The quantity that is calculated to measure the correspondence between the observed and theoretical frequency distributions is called the #X^2#-statistic. It is calculated by the following formula:
\[X^2=\sum_{\text{all categories}}{\dfrac{(\text{Observed}-\text{Expected})^2}{\text{Expected}}}\]
The bigger the #X^2#-statistic, the more dissimilar the observed frequency distribution is from the expected (=theoretical) distribution. Since the calculation of the test statistic involves adding squared values, a #X^2#-statistic will always have a value of zero or larger.
If the sample is sufficiently large (at least an expected frequency of 5 in each category), the #X^2#-statistic follows a so-called #\chi^2# probability distribution with #df= k - 1# degrees of freedom, where #k# is the number of categories that are used in the frequency distribution. This distribution starts at 0 and is positively skewed. Note that having an expected frequency of at least 5 in each category is an assumption which should be checked.
Because we know the theoretical distribution of this #X^2#-statistic, we can conduct a hypothesis test in the same way as other hypothesis tests that we know (e.g. for a mean, proportion or regression slope). The null and alternative hypotheses in this case are:
- #H_0#: The observed frequency distribution is not different from the theoretical distribution
- #H_A#: The observed and theoretical distributions are different.

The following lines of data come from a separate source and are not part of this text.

/-! ### `modCore` -/

@[simp] theorem modCore_tick (s : State) (n : Nat) (f : Core → Core) : (modCore s n f).tick = s.tick := rfl
@[simp] theorem modCore_fresh (s : State) (n : Nat) (f : Core → Core) : (modCore s n f).fresh = s.fresh := rfl
@[simp] theorem modCore_agenda (s : State) (n : Nat) (f : Core → Core) : (modCore s n f).agenda = s.agenda := rfl
@[simp] theorem modCore_cur (s : State) (n : Nat) (f : Core → Core) : (modCore s n f).cur = s.cur := rfl
@[simp] theorem modCore_clock (s : State) (n : Nat) (f : Core → Core) : (modCore s n f).clock = s.clock := rfl
@[simp] theorem modCore_power (s : State) (n : Nat) (f : Core → Core) : (modCore s n f).power = s.power := rfl
@[simp] theorem modCore_quietSince (s : State) (n : Nat) (f : Core → Core) : (modCore s n f).quietSince = s.quietSince := rfl
@[simp] theorem modCore_booted (s : State) (n : Nat) (f : Core → Core) : (modCore s n f).booted = s.booted := rfl
@[simp] theorem modCore_imageSvn (s : State) (n : Nat) (f : Core → Core) : (modCore s n f).imageSvn = s.imageSvn := rfl
@[simp] theorem modCore_imageDigest (s : State) (n : Nat) (f : Core → Core) : (modCore s n f).imageDigest = s.imageDigest := rfl
@[simp] theorem modCore_mem (s : State) (n : Nat) (f : Core → Core) : (modCore s n f).mem = s.mem := rfl
@[simp] theorem modCore_poison (s : State) (n : Nat) (f : Core → Core) : (modCore s n f).poison = s.poison := rfl
@[simp] theorem modCore_heads (s : State) (n : Nat) (f : Core → Core) : (modCore s n f).heads = s.heads := rfl
@[simp] theorem modCore_remote (s : State) (n : Nat) (f : Core → Core) : (modCore s n f).remote = s.remote := rfl
@[simp] theorem modCore_near (s : State) (n : Nat) (f : Core → Core) : (modCore s n f).near = s.near := rfl
@[simp] theorem modCore_scCopies (s : State) (n : Nat) (f : Core → Core) : (modCore s n f).scCopies = s.scCopies := rfl
@[simp] theorem modCore_pages (s : State) (n : Nat) (f : Core → Core) : (modCore s n f).pages = s.pages := rfl
@[simp] theorem modCore_handOvers (s : State) (n : Nat) (f : Core → Core) : (modCore s n f).handOvers = s.handOvers := rfl
@[simp] theorem modCore_waiting (s : State) (n : Nat) (f : Core → Core) : (modCore s n f).waiting = s.waiting := rfl
@[simp] theorem modCore_remotePages (s : State) (n : Nat) (f : Core → Core) : (modCore s n f).remotePages = s.remotePages := rfl
@[simp] theorem modCore_cores (s : State) (n : Nat) (f : Core → Core) : (modCore s n f).cores = (setCore s (f (getCore s n))).cores := rfl
@[simp] theorem modCore_quarters (s : State) (n : Nat) (f : Core → Core) : (modCore s n f).quarters = s.quarters := rfl
@[simp] theorem modCore_dies (s : State) (n : Nat) (f : Core → Core) : (modCore s n f).dies = s.dies := rfl
@[simp] theorem modCore_packs (s : State) (n : Nat) (f : Core → Core) : (modCore s n f).packs = s.packs := rfl
@[simp] theorem modCore_herds (s : State) (n : Nat) (f : Core → Core) : (modCore s n f).herds = s.herds := rfl
@[simp] theorem modCore_nextId (s : State) (n : Nat) (f : Core → Core) : (modCore s n f).nextId = s.nextId := rfl
@[simp] theorem modCore_residencies (s : State) (n : Nat) (f : Core → Core) : (modCore s n f).residencies = s.residencies := rfl
@[simp] theorem modCore_resImages (s : State) (n : Nat) (f : Core → Core) : (modCore s n f).resImages = s.resImages := rfl
@[simp] theorem modCore_layout (s : State) (n : Nat) (f : Core → Core) : (modCore s n f).layout = s.layout := rfl
@[simp] theorem modCore_parts (s : State) (n : Nat) (f : Core → Core) : (modCore s n f).parts = s.parts := rfl
@[simp] theorem modCore_ports (s : State) (n : Nat) (f : Core → Core) : (modCore s n f).ports = s.ports := rfl
@[simp] theorem modCore_aon (s : State) (n : Nat) (f : Core → Core) : (modCore s n f).aon = s.aon := rfl

/-! ### `setQuarter` -/

@[simp] theorem setQuarter_tick (s : State) (q : Quarter) : (setQuarter s q).tick = s.tick := rfl
@[simp] theorem setQuarter_fresh (s : State) (q : Quarter) : (setQuarter s q).fresh = s.fresh := rfl
@[simp] theorem setQuarter_agenda (s : State) (q : Quarter) : (setQuarter s q).agenda = s.agenda := rfl
@[simp] theorem setQuarter_cur (s : State) (q : Quarter) : (setQuarter s q).cur = s.cur := rfl
@[simp] theorem setQuarter_clock (s : State) (q : Quarter) : (setQuarter s q).clock = s.clock := rfl
@[simp] theorem setQuarter_power (s : State) (q : Quarter) : (setQuarter s q).power = s.power := rfl
@[simp] theorem setQuarter_quietSince (s : State) (q : Quarter) : (setQuarter s q).quietSince = s.quietSince := rfl
@[simp] theorem setQuarter_booted (s : State) (q : Quarter) : (setQuarter s q).booted = s.booted := rfl
@[simp] theorem setQuarter_imageSvn (s : State) (q : Quarter) : (setQuarter s q).imageSvn = s.imageSvn := rfl
@[simp] theorem setQuarter_imageDigest (s : State) (q : Quarter) : (setQuarter s q).imageDigest = s.imageDigest := rfl
@[simp] theorem setQuarter_mem (s : State) (q : Quarter) : (setQuarter s q).mem = s.mem := rfl
@[simp] theorem setQuarter_poison (s : State) (q : Quarter) : (setQuarter s q).poison = s.poison := rfl
@[simp] theorem setQuarter_heads (s : State) (q : Quarter) : (setQuarter s q).heads = s.heads := rfl
@[simp] theorem setQuarter_remote (s : State) (q : Quarter) : (setQuarter s q).remote = s.remote := rfl
@[simp] theorem setQuarter_near (s : State) (q : Quarter) : (setQuarter s q).near = s.near := rfl
@[simp] theorem setQuarter_scCopies (s : State) (q : Quarter) : (setQuarter s q).scCopies = s.scCopies := rfl
@[simp] theorem setQuarter_pages (s : State) (q : Quarter) : (setQuarter s q).pages = s.pages := rfl
@[simp] theorem setQuarter_handOvers (s : State) (q : Quarter) : (setQuarter s q).handOvers = s.handOvers := rfl
@[simp] theorem setQuarter_waiting (s : State) (q : Quarter) : (setQuarter s q).waiting = s.waiting := rfl
@[simp] theorem setQuarter_remotePages (s : State) (q : Quarter) : (setQuarter s q).remotePages = s.remotePages := rfl
@[simp] theorem setQuarter_cores (s : State) (q : Quarter) : (setQuarter s q).cores = s.cores := rfl
@[simp] theorem setQuarter_quarters (s : State) (q : Quarter) : (setQuarter s q).quarters = q :: s.quarters.filter (fun r => !(r.core == q.core && r.quarter == q.quarter)) := rfl
@[simp] theorem setQuarter_dies (s : State) (q : Quarter) : (setQuarter s q).dies = s.dies := rfl
@[simp] theorem setQuarter_packs (s : State) (q : Quarter) : (setQuarter s q).packs = s.packs := rfl
@[simp] theorem setQuarter_herds (s : State) (q : Quarter) : (setQuarter s q).herds = s.herds := rfl
@[simp] theorem setQuarter_nextId (s : State) (q : Quarter) : (setQuarter s q).nextId = s.nextId := rfl
@[simp] theorem setQuarter_residencies (s : State) (q : Quarter) : (setQuarter s q).residencies = s.residencies := rfl
@[simp] theorem setQuarter_resImages (s : State) (q : Quarter) : (setQuarter s q).resImages = s.resImages := rfl
@[simp] theorem setQuarter_layout (s : State) (q : Quarter) : (setQuarter s q).layout = s.layout := rfl
@[simp] theorem setQuarter_parts (s : State) (q : Quarter) : (setQuarter s q).parts = s.parts := rfl
@[simp] theorem setQuarter_ports (s : State) (q : Quarter) : (setQuarter s q).ports = s.ports := rfl
@[simp] theorem setQuarter_aon (s : State) (q : Quarter) : (setQuarter s q).aon = s.aon := rfl

/-! ### `modDie` -/

@[simp] theorem modDie_tick (s : State) (n : Nat) (f : Die → Die) : (modDie s n f).tick = s.tick := rfl
@[simp] theorem modDie_fresh (s : State) (n : Nat) (f : Die → Die) : (modDie s n f).fresh = s.fresh := rfl
@[simp] theorem modDie_agenda (s : State) (n : Nat) (f : Die → Die) : (modDie s n f).agenda = s.agenda := rfl
@[simp] theorem modDie_cur (s : State) (n : Nat) (f : Die → Die) : (modDie s n f).cur = s.cur := rfl
@[simp] theorem modDie_clock (s : State) (n : Nat) (f : Die → Die) : (modDie s n f).clock = s.clock := rfl
@[simp] theorem modDie_power (s : State) (n : Nat) (f : Die → Die) : (modDie s n f).power = s.power := rfl
@[simp] theorem modDie_quietSince (s : State) (n : Nat) (f : Die → Die) : (modDie s n f).quietSince = s.quietSince := rfl
@[simp] theorem modDie_booted (s : State) (n : Nat) (f : Die → Die) : (modDie s n f).booted = s.booted := rfl
@[simp] theorem modDie_imageSvn (s : State) (n : Nat) (f : Die → Die) : (modDie s n f).imageSvn = s.imageSvn := rfl
@[simp] theorem modDie_imageDigest (s : State) (n : Nat) (f : Die → Die) : (modDie s n f).imageDigest = s.imageDigest := rfl
@[simp] theorem modDie_mem (s : State) (n : Nat) (f : Die → Die) : (modDie s n f).mem = s.mem := rfl
@[simp] theorem modDie_poison (s : State) (n : Nat) (f : Die → Die) : (modDie s n f).poison = s.poison := rfl
@[simp] theorem modDie_heads (s : State) (n : Nat) (f : Die → Die) : (modDie s n f).heads = s.heads := rfl
@[simp] theorem modDie_remote (s : State) (n : Nat) (f : Die → Die) : (modDie s n f).remote = s.remote := rfl
@[simp] theorem modDie_near (s : State) (n : Nat) (f : Die → Die) : (modDie s n f).near = s.near := rfl
@[simp] theorem modDie_scCopies (s : State) (n : Nat) (f : Die → Die) : (modDie s n f).scCopies = s.scCopies := rfl
@[simp] theorem modDie_pages (s : State) (n : Nat) (f : Die → Die) : (modDie s n f).pages = s.pages := rfl
@[simp] theorem modDie_handOvers (s : State) (n : Nat) (f : Die → Die) : (modDie s n f).handOvers = s.handOvers := rfl
@[simp] theorem modDie_waiting (s : State) (n : Nat) (f : Die → Die) : (modDie s n f).waiting = s.waiting := rfl
@[simp] theorem modDie_remotePages (s : State) (n : Nat) (f : Die → Die) : (modDie s n f).remotePages = s.remotePages := rfl
@[simp] theorem modDie_cores (s : State) (n : Nat) (f : Die → Die) : (modDie s n f).cores = s.cores := rfl
@[simp] theorem modDie_quarters (s : State) (n : Nat) (f : Die → Die) : (modDie s n f).quarters = s.quarters := rfl
@[simp] theorem modDie_dies (s : State) (n : Nat) (f : Die → Die) : (modDie s n f).dies = updWhere (·.id == n) f s.dies := rfl
@[simp] theorem modDie_packs (s : State) (n : Nat) (f : Die → Die) : (modDie s n f).packs = s.packs := rfl
@[simp] theorem modDie_herds (s : State) (n : Nat) (f : Die → Die) : (modDie s n f).herds = s.herds := rfl
@[simp] theorem modDie_nextId (s : State) (n : Nat) (f : Die → Die) : (modDie s n f).nextId = s.nextId := rfl
@[simp] theorem modDie_residencies (s : State) (n : Nat) (f : Die → Die) : (modDie s n f).residencies = s.residencies := rfl
@[simp] theorem modDie_resImages (s : State) (n : Nat) (f : Die → Die) : (modDie s n f).resImages = s.resImages := rfl
@[simp] theorem modDie_layout (s : State) (n : Nat) (f : Die → Die) : (modDie s n f).layout = s.layout := rfl
@[simp] theorem modDie_parts (s : State) (n : Nat) (f : Die → Die) : (modDie s n f).parts = s.parts := rfl
@[simp] theorem modDie_ports (s : State) (n : Nat) (f : Die → Die) : (modDie s n f).ports = s.ports := rfl
@[simp] theorem modDie_aon (s : State) (n : Nat) (f : Die → Die) : (modDie s n f).aon = s.aon := rfl

/-! ### `modPart` -/

@[simp] theorem modPart_tick (s : State) (n : Nat) (f : Partition → Partition) : (modPart s n f).tick = s.tick := rfl
@[simp] theorem modPart_fresh (s : State) (n : Nat) (f : Partition → Partition) : (modPart s n f).fresh = s.fresh := rfl
@[simp] theorem modPart_agenda (s : State) (n : Nat) (f : Partition → Partition) : (modPart s n f).agenda = s.agenda := rfl
@[simp] theorem modPart_cur (s : State) (n : Nat) (f : Partition → Partition) : (modPart s n f).cur = s.cur := rfl
@[simp] theorem modPart_clock (s : State) (n : Nat) (f : Partition → Partition) : (modPart s n f).clock = s.clock := rfl
@[simp] theorem modPart_power (s : State) (n : Nat) (f : Partition → Partition) : (modPart s n f).power = s.power := rfl
@[simp] theorem modPart_quietSince (s : State) (n : Nat) (f : Partition → Partition) : (modPart s n f).quietSince = s.quietSince := rfl
@[simp] theorem modPart_booted (s : State) (n : Nat) (f : Partition → Partition) : (modPart s n f).booted = s.booted := rfl
@[simp] theorem modPart_imageSvn (s : State) (n : Nat) (f : Partition → Partition) : (modPart s n f).imageSvn = s.imageSvn := rfl
@[simp] theorem modPart_imageDigest (s : State) (n : Nat) (f : Partition → Partition) : (modPart s n f).imageDigest = s.imageDigest := rfl
@[simp] theorem modPart_mem (s : State) (n : Nat) (f : Partition → Partition) : (modPart s n f).mem = s.mem := rfl
@[simp] theorem modPart_poison (s : State) (n : Nat) (f : Partition → Partition) : (modPart s n f).poison = s.poison := rfl
@[simp] theorem modPart_heads (s : State) (n : Nat) (f : Partition → Partition) : (modPart s n f).heads = s.heads := rfl
@[simp] theorem modPart_remote (s : State) (n : Nat) (f : Partition → Partition) : (modPart s n f).remote = s.remote := rfl
@[simp] theorem modPart_near (s : State) (n : Nat) (f : Partition → Partition) : (modPart s n f).near = s.near := rfl
@[simp] theorem modPart_scCopies (s : State) (n : Nat) (f : Partition → Partition) : (modPart s n f).scCopies = s.scCopies := rfl
@[simp] theorem modPart_pages (s : State) (n : Nat) (f : Partition → Partition) : (modPart s n f).pages = s.pages := rfl
@[simp] theorem modPart_handOvers (s : State) (n : Nat) (f : Partition → Partition) : (modPart s n f).handOvers = s.handOvers := rfl
@[simp] theorem modPart_waiting (s : State) (n : Nat) (f : Partition → Partition) : (modPart s n f).waiting = s.waiting := rfl
@[simp] theorem modPart_remotePages (s : State) (n : Nat) (f : Partition → Partition) : (modPart s n f).remotePages = s.remotePages := rfl
@[simp] theorem modPart_cores (s : State) (n : Nat) (f : Partition → Partition) : (modPart s n f).cores = s.cores := rfl
@[simp] theorem modPart_quarters (s : State) (n : Nat) (f : Partition → Partition) : (modPart s n f).quarters = s.quarters := rfl
@[simp] theorem modPart_dies (s : State) (n : Nat) (f : Partition → Partition) : (modPart s n f).dies = s.dies := rfl
@[simp] theorem modPart_packs (s : State) (n : Nat) (f : Partition → Partition) : (modPart s n f).packs = s.packs := rfl
@[simp] theorem modPart_herds (s : State) (n : Nat) (f : Partition → Partition) : (modPart s n f).herds = s.herds := rfl
@[simp] theorem modPart_nextId (s : State) (n : Nat) (f : Partition → Partition) : (modPart s n f).nextId = s.nextId := rfl
@[simp] theorem modPart_residencies (s : State) (n : Nat) (f : Partition → Partition) : (modPart s n f).residencies = s.residencies := rfl
@[simp] theorem modPart_resImages (s : State) (n : Nat) (f : Partition → Partition) : (modPart s n f).resImages = s.resImages := rfl
@[simp] theorem modPart_layout (s : State) (n : Nat) (f : Partition → Partition) : (modPart s n f).layout = s.layout := rfl
@[simp] theorem modPart_parts (s : State) (n : Nat) (f : Partition → Partition) : (modPart s n f).parts = updWhere (·.id == n) f s.parts := rfl
@[simp] theorem modPart_ports (s : State) (n : Nat) (f : Partition → Partition) : (modPart s n f).ports = s.ports := rfl
@[simp] theorem modPart_aon (s : State) (n : Nat) (f : Partition → Partition) : (modPart s n f).aon = s.aon := rfl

And as mentioned above, the null hypothesis is rejected for high values of the #X^2#-statistic. For that reason this hypothesis test is always a right-sided test.
To calculate the p-value for a given #X^2# value, we can use the command pchisq(). Let's take a look at the documentation for pchisq().
?pchisq()
To calculate the p-value you need to specify a few input arguments.
- x: the #X^2# statistic that you calculated
- df: the number of degrees of freedom (calculated by k-1)
- lower.tail: this can be TRUE or FALSE, the default is true which means that you calculate the probability on the left side of the distribution of your statistic (from 0 to your statistic). If you specify FALSE you calculate the probability on the right side of the distribution of your statistic, to see what the probability is to find this statistic or more extreme, which is what we're interested in.
You test this by performing a #X^2#-Goodness of Fit test. Is the observed frequency significantly different from the expected frequency at a significance level of #\alpha = 0.1#?
Round your answers for the #X^2#-statistic and the #p#-value to #2# decimal points.
Step 1: calulate #X^2#-statistic
The #X^2#-statistic is calculated using the following equation:
\[X^2=\sum_{\text{all categories}}{\dfrac{(\text{Observed}-\text{Expected})^2}{\text{Expected}}}\]
So: you need the observed and expected frequencies.
Step 1a: Calculate observed frequencies
The observed frequencies can be found in the frequency table of the variable environment.
observed <- table(WD$ environment)
Step 1b: Calculate expected frequencies
You expect that the answers are equally distributed over the #5# classes (given the question). The expected frequency of each class is #1/5#th of the total number of observations.
expected <- c(nrow(WD)/5, nrow(WD)/5, nrow(WD)/5, nrow(WD)/5, nrow(WD)/5)
Step 1c: Use the equation
X2 <- sum((observed-expected)^2/expected)
#X^2 = 249.51#
Now you know the #X^2#-statistic, but is it large enough to say that the observed frequency is significantly different from the expected frequency?
Step 2: Calculate #p#-value
Use the pchisq() function to calculate the #p#-value. The degrees of freedom are calculated with the equation: #df = k - 1# in which #k# is the number of categories.
df <- 5 - 1#p#-value = "8.29990665965062e-53"
p <- pchisq(X2, df, lower.tail = FALSE)
Step 3: Conclusion
The #p#-value is much smaller than the significance level of #0.1#. Hence, the null hypothesis should be rejected. The responses of people to the statement 'Saving water is good for the environment' are not equally distributed over the categories.